On the night of March 30 or 31, we were awakened at midnight by the big bell on top of our building ringing loudly.
Suddenly all lights went on and then the roll call Bell Tower : Block-23 bell. Someone was going through the compound ringing it.
We all got up.
It could mean nothing else than roll call but why in the middle of the night? We shuddered at the thought of an hour out there in the cold and we shuddered more at the thought that this might be our final end, perhaps we would never return to this room.
All of us knew how the Japanese had taken whole villages of Chinese out to the threshing floor and shot them down with machine guns.
Was it our turn now?
Quickly we dressed, and we prayed. We took blankets and everything possible along. Everybody out on the plaza was as perturbed as we were.
No one had any idea what it was all about. We sat there anxiously waiting for the guards.
Finally, they came, three of them. They were very animated and angry. They fairly yelled at the interpreter and he interpreted, “They want to know who rang that bell?” One young man called out “I wish I had!” and everybody laughed. The tension was broken.
But the question remained about the bell ringing in the tower . . . who did it? No one knew.
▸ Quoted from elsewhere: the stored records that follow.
@[simp] theorem State.cluster_of_setCore (s : State) (n : Nat) (x : Core) (j : Nat) : (s.setCore n x).cluster j = s.cluster j := rfl
@[simp] theorem State.die_of_setCore (s : State) (n : Nat) (x : Core) (j : Nat) : (s.setCore n x).die j = s.die j := rfl
@[simp] theorem State.pkg_of_setCore (s : State) (n : Nat) (x : Core) (j : Nat) : (s.setCore n x).pkg j = s.pkg j := rfl
@[simp] theorem State.core_of_setCluster (s : State) (n : Nat) (x : Cluster) (j : Nat) : (s.setCluster n x).core j = s.core j := rfl
@[simp] theorem State.die_of_setCluster (s : State) (n : Nat) (x : Cluster) (j : Nat) : (s.setCluster n x).die j = s.die j := rfl
@[simp] theorem State.pkg_of_setCluster (s : State) (n : Nat) (x : Cluster) (j : Nat) : (s.setCluster n x).pkg j = s.pkg j := rfl
@[simp] theorem State.core_of_setDie (s : State) (n : Nat) (x : Die) (j : Nat) : (s.setDie n x).core j = s.core j := rfl
@[simp] theorem State.cluster_of_setDie (s : State) (n : Nat) (x : Die) (j : Nat) : (s.setDie n x).cluster j = s.cluster j := rfl
@[simp] theorem State.pkg_of_setDie (s : State) (n : Nat) (x : Die) (j : Nat) : (s.setDie n x).pkg j = s.pkg j := rfl
@[simp] theorem State.core_of_setPkg (s : State) (n : Nat) (x : Package) (j : Nat) : (s.setPkg n x).core j = s.core j := rfl
@[simp] theorem State.cluster_of_setPkg (s : State) (n : Nat) (x : Package) (j : Nat) : (s.setPkg n x).cluster j = s.cluster j := rfl
@[simp] theorem State.die_of_setPkg (s : State) (n : Nat) (x : Package) (j : Nat) : (s.setPkg n x).die j = s.die j := rfl
@[simp] theorem State.cluster_of_modCore (s : State) (n : Nat) (f : Core → Core) (j : Nat) : (s.modCore n f).cluster j = s.cluster j := rfl
@[simp] theorem State.die_of_modCore (s : State) (n : Nat) (f : Core → Core) (j : Nat) : (s.modCore n f).die j = s.die j := rfl
@[simp] theorem State.pkg_of_modCore (s : State) (n : Nat) (f : Core → Core) (j : Nat) : (s.modCore n f).pkg j = s.pkg j := rfl
@[simp] theorem State.core_of_modCluster (s : State) (n : Nat) (f : Cluster → Cluster) (j : Nat) : (s.modCluster n f).core j = s.core j := rfl
@[simp] theorem State.die_of_modCluster (s : State) (n : Nat) (f : Cluster → Cluster) (j : Nat) : (s.modCluster n f).die j = s.die j := rfl
@[simp] theorem State.pkg_of_modCluster (s : State) (n : Nat) (f : Cluster → Cluster) (j : Nat) : (s.modCluster n f).pkg j = s.pkg j := rfl
@[simp] theorem State.core_of_modDie (s : State) (n : Nat) (f : Die → Die) (j : Nat) : (s.modDie n f).core j = s.core j := rfl
@[simp] theorem State.cluster_of_modDie (s : State) (n : Nat) (f : Die → Die) (j : Nat) : (s.modDie n f).cluster j = s.cluster j := rfl
@[simp] theorem State.pkg_of_modDie (s : State) (n : Nat) (f : Die → Die) (j : Nat) : (s.modDie n f).pkg j = s.pkg j := rfl
@[simp] theorem State.core_of_modPkg (s : State) (n : Nat) (f : Package → Package) (j : Nat) : (s.modPkg n f).core j = s.core j := rfl
@[simp] theorem State.cluster_of_modPkg (s : State) (n : Nat) (f : Package → Package) (j : Nat) : (s.modPkg n f).cluster j = s.cluster j := rfl
@[simp] theorem State.die_of_modPkg (s : State) (n : Nat) (f : Package → Package) (j : Nat) : (s.modPkg n f).die j = s.die j := rfl
@[simp] theorem State.cluster_of_setMe (s : State) (x : Core) (j : Nat) : (s.setMe x).cluster j = s.cluster j := rfl
@[simp] theorem State.die_of_setMe (s : State) (x : Core) (j : Nat) : (s.setMe x).die j = s.die j := rfl
@[simp] theorem State.pkg_of_setMe (s : State) (x : Core) (j : Nat) : (s.setMe x).pkg j = s.pkg j := rfl

theorem State.core_setCore (s : State) (n j : Nat) (x : Core) : (s.setCore n x).core j = if j = n then x else s.core j := by
  unfold State.core State.setCore
  simp only [find?_insert]
  split <;> simp

@[simp] theorem State.core_setCore_same (s : State) (n : Nat) (x : Core) : (s.setCore n x).core n = x := by
  rw [State.core_setCore, if_pos rfl]

theorem State.core_setCore_ne (s : State) {n j : Nat} (x : Core) (h : j ≠ n) : (s.setCore n x).core j = s.core j := by
  rw [State.core_setCore, if_neg h]

@[simp] theorem State.core_modCore_same (s : State) (n : Nat) (f : Core → Core) : (s.modCore n f).core n = f (s.core n) :=
  s.core_setCore_same n _

theorem State.core_modCore_ne (s : State) {n j : Nat} (f : Core → Core) (h : j ≠ n) : (s.modCore n f).core j = s.core j :=
  s.core_setCore_ne _ h

theorem State.cluster_setCluster (s : State) (n j : Nat) (x : Cluster) : (s.setCluster n x).cluster j = if j = n then x else s.cluster j := by
  unfold State.cluster State.setCluster
  simp only [find?_insert]
  split <;> simp

@[simp] theorem State.cluster_setCluster_same (s : State) (n : Nat) (x : Cluster) : (s.setCluster n x).cluster n = x := by
  rw [State.cluster_setCluster, if_pos rfl]

theorem State.cluster_setCluster_ne (s : State) {n j : Nat} (x : Cluster) (h : j ≠ n) : (s.setCluster n x).cluster j = s.cluster j := by
  rw [State.cluster_setCluster, if_neg h]

@[simp] theorem State.cluster_modCluster_same (s : State) (n : Nat) (f : Cluster → Cluster) : (s.modCluster n f).cluster n = f (s.cluster n) :=
  s.cluster_setCluster_same n _

theorem State.cluster_modCluster_ne (s : State) {n j : Nat} (f : Cluster → Cluster) (h : j ≠ n) : (s.modCluster n f).cluster j = s.cluster j :=
  s.cluster_setCluster_ne _ h

theorem State.die_setDie (s : State) (n j : Nat) (x : Die) : (s.setDie n x).die j = if j = n then x else s.die j := by
  unfold State.die State.setDie
  simp only [find?_insert]
  split <;> simp

@[simp] theorem State.die_setDie_same (s : State) (n : Nat) (x : Die) : (s.setDie n x).die n = x := by
  rw [State.die_setDie, if_pos rfl]

theorem State.die_setDie_ne (s : State) {n j : Nat} (x : Die) (h : j ≠ n) : (s.setDie n x).die j = s.die j := by
  rw [State.die_setDie, if_neg h]

@[simp] theorem State.die_modDie_same (s : State) (n : Nat) (f : Die → Die) : (s.modDie n f).die n = f (s.die n) :=
  s.die_setDie_same n _

theorem State.die_modDie_ne (s : State) {n j : Nat} (f : Die → Die) (h : j ≠ n) : (s.modDie n f).die j = s.die j :=
  s.die_setDie_ne _ h

theorem State.pkg_setPkg (s : State) (n j : Nat) (x : Package) : (s.setPkg n x).pkg j = if j = n then x else s.pkg j := by
  unfold State.pkg State.setPkg
  simp only [find?_insert]
  split <;> simp

@[simp] theorem State.pkg_setPkg_same (s : State) (n : Nat) (x : Package) : (s.setPkg n x).pkg n = x := by
  rw [State.pkg_setPkg, if_pos rfl]

theorem State.pkg_setPkg_ne (s : State) {n j : Nat} (x : Package) (h : j ≠ n) : (s.setPkg n x).pkg j = s.pkg j := by
  rw [State.pkg_setPkg, if_neg h]

@[simp] theorem State.pkg_modPkg_same (s : State) (n : Nat) (f : Package → Package) : (s.modPkg n f).pkg n = f (s.pkg n) :=
  s.pkg_setPkg_same n _

theorem State.pkg_modPkg_ne (s : State) {n j : Nat} (f : Package → Package) (h : j ≠ n) : (s.modPkg n f).pkg j = s.pkg j :=
  s.pkg_setPkg_ne _ h

/-! The current core -/

@[simp] theorem State.me_setMe (s : State) (c : Core) : (s.setMe c).me = c := s.core_setCore_same s.cur c

@[simp] theorem State.core_setMe_cur (s : State) (c : Core) : (s.setMe c).core s.cur = c := s.core_setCore_same s.cur c

theorem State.core_setMe_ne (s : State) (c : Core) {j : Nat} (h : j ≠ s.cur) : (s.setMe c).core j = s.core j :=
  s.core_setCore_ne c h

@[simp] theorem State.setCore_setCore (s : State) (n : Nat) (x y : Core) :
    (s.setCore n x).setCore n y = s.setCore n y := by simp [State.setCore, insert_insert]

@[simp] theorem State.setMe_setMe (s : State) (x y : Core) : (s.setMe x).setMe y = s.setMe y :=
  s.setCore_setCore s.cur x y

@[simp] theorem State.modCore_cur (s : State) (f : Core → Core) : s.modCore s.cur f = s.setMe (f s.me) := rfl

theorem State.core_cur (s : State) : s.core s.cur = s.me := rfl

@[simp] theorem State.me_setCluster (s : State) (n : Nat) (x : Cluster) : (s.setCluster n x).me = s.me := rfl
@[simp] theorem State.me_setDie (s : State) (n : Nat) (x : Die) : (s.setDie n x).me = s.me := rfl
@[simp] theorem State.me_setPkg (s : State) (n : Nat) (x : Package) : (s.setPkg n x).me = s.me := rfl
@[simp] theorem State.me_modCluster (s : State) (n : Nat) (f : Cluster → Cluster) : (s.modCluster n f).me = s.me := rfl
@[simp] theorem State.me_modDie (s : State) (n : Nat) (f : Die → Die) : (s.modDie n f).me = s.me := rfl
@[simp] theorem State.me_modPkg (s : State) (n : Nat) (f : Package → Package) : (s.modPkg n f).me = s.me := rfl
We were counted and told not to laugh during roll call. Then they went to the other groups to check. It was a long time before they returned. In the meantime, the young people began to dance.
One had brought his accordion and there in the cold night the rest of us huddling in our blankets as the young folk were dancing to keep warm.
It angered the guards that they could not find out who rang the bell. We were told to go back to our rooms which we did willingly, still wondering.
The next day word was passed around quietly that Germany had fallen and one man had bet another that he would ring that bell at midnight if Germany fell, which he did. He confessed and it was all taken care of quietly and the camp in general did not even know who he was. But the Chief of Police whom the internees called “King Kong”, and who had been expecting a promotion, lost face by the incident.
The ringing of the bell had scared him too and he had surmised a riot and had called for help from the neighboring troops. Of course, when they came they weren’t needed.